◆ Aim of the task
Quote all entries in full, exactly.

[Materials provided — start]

/-- A taken branch after a 4-byte step, and an instruction that is no branch after a 2-byte step. -/
theorem test_witness_ResidualLaw :
    (∃ t : State, (4 = 2 ∨ 4 = 4) ∧ exec (.jne 1 0 4 true) (start 8 4 [(1, 2)] []) = .next t ∧ t.run ≠ .trapped) ∧
    ∃ t : State, (2 = 2 ∨ 2 = 4) ∧ exec (.nop false) (transient (start 8 2 [] [])) = .next t ∧ t.run ≠ .trapped :=
  ⟨⟨_, .inr rfl, rfl, by decide⟩, ⟨_, .inl rfl, rfl, by decide⟩⟩

/-- JMP -4 with the r-bit after a 4-byte step, with residual 4, under each parameter. -/
theorem test_witness_TakenBranchTarget :
    (∃ s : State, s = start 0x20 8 [] [] ∧ s.params.branchResidual = .persist ∧ (4 = 2 ∨ 4 = 4) ∧ s.sl = (4 : Nat) + 4 ∧
      (retroOf (.jmp (-4) true) = true ↔ 4 = 4) ∧ takenDisplacement s (.jmp (-4) true) = some (-4)) ∧
    ∃ s : State, s = transient (start 0x20 8 [] []) ∧ s.params.branchResidual = .transient ∧ (4 = 2 ∨ 4 = 4) ∧
      s.sl = (4 : Nat) + 4 ∧ (retroOf (.jmp (-4) true) = true ↔ 4 = 4) ∧
      takenDisplacement s (.jmp (-4) true) = some (-4) :=
  ⟨⟨_, rfl, rfl, .inr rfl, rfl, by decide, rfl⟩, ⟨_, rfl, rfl, .inr rfl, rfl, by decide, rfl⟩⟩

/-- The largest image; each clause about a byte at its first and last address. -/
theorem test_witness_LaunchLeavesResetValues :
    (List.replicate 1048576 (0x0F : Byte)).length ≤ 1048576 ∧ ([0x0F, 0x00] : List Byte).length ≤ 1048576 ∧
      0 < ([0x0F, 0x00] : List Byte).length ∧ 1 < ([0x0F, 0x00] : List Byte).length ∧ ([0x0F, 0x00] : List Byte).length ≤ 2 := by
  refine ⟨?_, by decide⟩
  rw [List.length_replicate]

theorem test_witness_ResetStateIsEmptyLaunch :
    ([] : List Byte).length ≤ 1048576 ∧ (List.replicate 1048576 (0x0F : Byte)).length ≤ 1048576 := by
  refine ⟨by decide, ?_⟩
  rw [List.length_replicate]

/-- V-R4. -/
theorem test_witness_OversizedImageIsRefused : 1048576 < (List.replicate 1048577 (0 : Byte)).length := by
  rw [List.length_replicate]; decide

/-- A memory that holds a program, and the step of its MSWP (V-M1). -/
theorem test_witness_EveryStepKeepsMemoryCanonical :
    ∃ s t : State, s = start 0 2 [(1, 0xFFFFFFFF), (5, 0x100)] [0x29, 0x51, 0x04, 0x00] ∧ s.mem.wf = true ∧ step s = .next t :=
  ⟨_, _, rfl, by decide, rfl⟩

/-- A running state whose step traps (V-L10), and the trapped state after it. -/
theorem test_witness_EveryStepKeepsTrapReport :
    (∃ s t : State, s = start 0 2 [] [0x06, 0x21] ∧ TrapReportConsistent s ∧ s.run = .running ∧ step s = .next t ∧
      t.run = .trapped) ∧
    TrapReportConsistent (raise .illegalOpcode 0x2106 State.reset) :=
  ⟨⟨_, _, rfl, by unfold TrapReportConsistent; decide, rfl, rfl, rfl⟩, by unfold TrapReportConsistent; decide⟩

/-- The reset state under each parameter, and its step. -/
theorem test_witness_EveryStepKeepsCursorBound :
    (∃ t : State, CursorBounded State.reset ∧ step State.reset = .next t) ∧
    ∃ t : State, CursorBounded (transient State.reset) ∧ step (transient State.reset) = .next t :=
  ⟨⟨_, by simp [CursorBounded, State.reset, defaults, memSize], rfl⟩,
    ⟨_, by simp [CursorBounded, State.reset, transient, memSize], rfl⟩⟩

end Sys2Proof.Tests
end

[Materials provided — finish]

◆ Answer area
/-- A taken branch after a 4-byte step, and an instruction that is no branch after a 2-byte step. -/
theorem test_witness_ResidualLaw :
    (∃ t : State, (4 = 2 ∨ 4 = 4) ∧ exec (.jne 1 0 4 true) (start 8 4 [(1, 2)] []) = .next t ∧ t.run ≠ .trapped) ∧
    ∃ t : State, (2 = 2 ∨ 2 = 4) ∧ exec (.nop false) (transient (start 8 2 [] [])) = .next t ∧ t.run ≠ .trapped :=
  ⟨⟨_, .inr rfl, rfl, by decide⟩, ⟨_, .inl rfl, rfl, by decide⟩⟩

/-- JMP -4 with the r-bit after a 4-byte step, with residual 4, under each parameter. -/
theorem test_witness_TakenBranchTarget :
    (∃ s : State, s = start 0x20 8 [] [] ∧ s.params.branchResidual = .persist ∧ (4 = 2 ∨ 4 = 4) ∧ s.sl = (4 : Nat) + 4 ∧
      (retroOf (.jmp (-4) true) = true ↔ 4 = 4) ∧ takenDisplacement s (.jmp (-4) true) = some (-4)) ∧
    ∃ s : State, s = transient (start 0x20 8 [] []) ∧ s.params.branchResidual = .transient ∧ (4 = 2 ∨ 4 = 4) ∧
      s.sl = (4 : Nat) + 4 ∧ (retroOf (.jmp (-4) true) = true ↔ 4 = 4) ∧
      takenDisplacement s (.jmp (-4) true) = some (-4) :=
  ⟨⟨_, rfl, rfl, .inr rfl, rfl, by decide, rfl⟩, ⟨_, rfl, rfl, .inr rfl, rfl, by decide, rfl⟩⟩

/-- The largest image; each clause about a byte at its first and last address. -/
theorem test_witness_LaunchLeavesResetValues :
    (List.replicate 1048576 (0x0F : Byte)).length ≤ 1048576 ∧ ([0x0F, 0x00] : List Byte).length ≤ 1048576 ∧
      0 < ([0x0F, 0x00] : List Byte).length ∧ 1 < ([0x0F, 0x00] : List Byte).length ∧ ([0x0F, 0x00] : List Byte).length ≤ 2 := by
  refine ⟨?_, by decide⟩
  rw [List.length_replicate]

theorem test_witness_ResetStateIsEmptyLaunch :
    ([] : List Byte).length ≤ 1048576 ∧ (List.replicate 1048576 (0x0F : Byte)).length ≤ 1048576 := by
  refine ⟨by decide, ?_⟩
  rw [List.length_replicate]

/-- V-R4. -/
theorem test_witness_OversizedImageIsRefused : 1048576 < (List.replicate 1048577 (0 : Byte)).length := by
  rw [List.length_replicate]; decide

/-- A memory that holds a program, and the step of its MSWP (V-M1). -/
theorem test_witness_EveryStepKeepsMemoryCanonical :
    ∃ s t : State, s = start 0 2 [(1, 0xFFFFFFFF), (5, 0x100)] [0x29, 0x51, 0x04, 0x00] ∧ s.mem.wf = true ∧ step s = .next t :=
  ⟨_, _, rfl, by decide, rfl⟩

/-- A running state whose step traps (V-L10), and the trapped state after it. -/
theorem test_witness_EveryStepKeepsTrapReport :
    (∃ s t : State, s = start 0 2 [] [0x06, 0x21] ∧ TrapReportConsistent s ∧ s.run = .running ∧ step s = .next t ∧
      t.run = .trapped) ∧
    TrapReportConsistent (raise .illegalOpcode 0x2106 State.reset) :=
  ⟨⟨_, _, rfl, by unfold TrapReportConsistent; decide, rfl, rfl, rfl⟩, by unfold TrapReportConsistent; decide⟩

/-- The reset state under each parameter, and its step. -/
theorem test_witness_EveryStepKeepsCursorBound :
    (∃ t : State, CursorBounded State.reset ∧ step State.reset = .next t) ∧
    ∃ t : State, CursorBounded (transient State.reset) ∧ step (transient State.reset) = .next t :=
  ⟨⟨_, by simp [CursorBounded, State.reset, defaults, memSize], rfl⟩,
    ⟨_, by simp [CursorBounded, State.reset, transient, memSize], rfl⟩⟩

end Sys2Proof.Tests
end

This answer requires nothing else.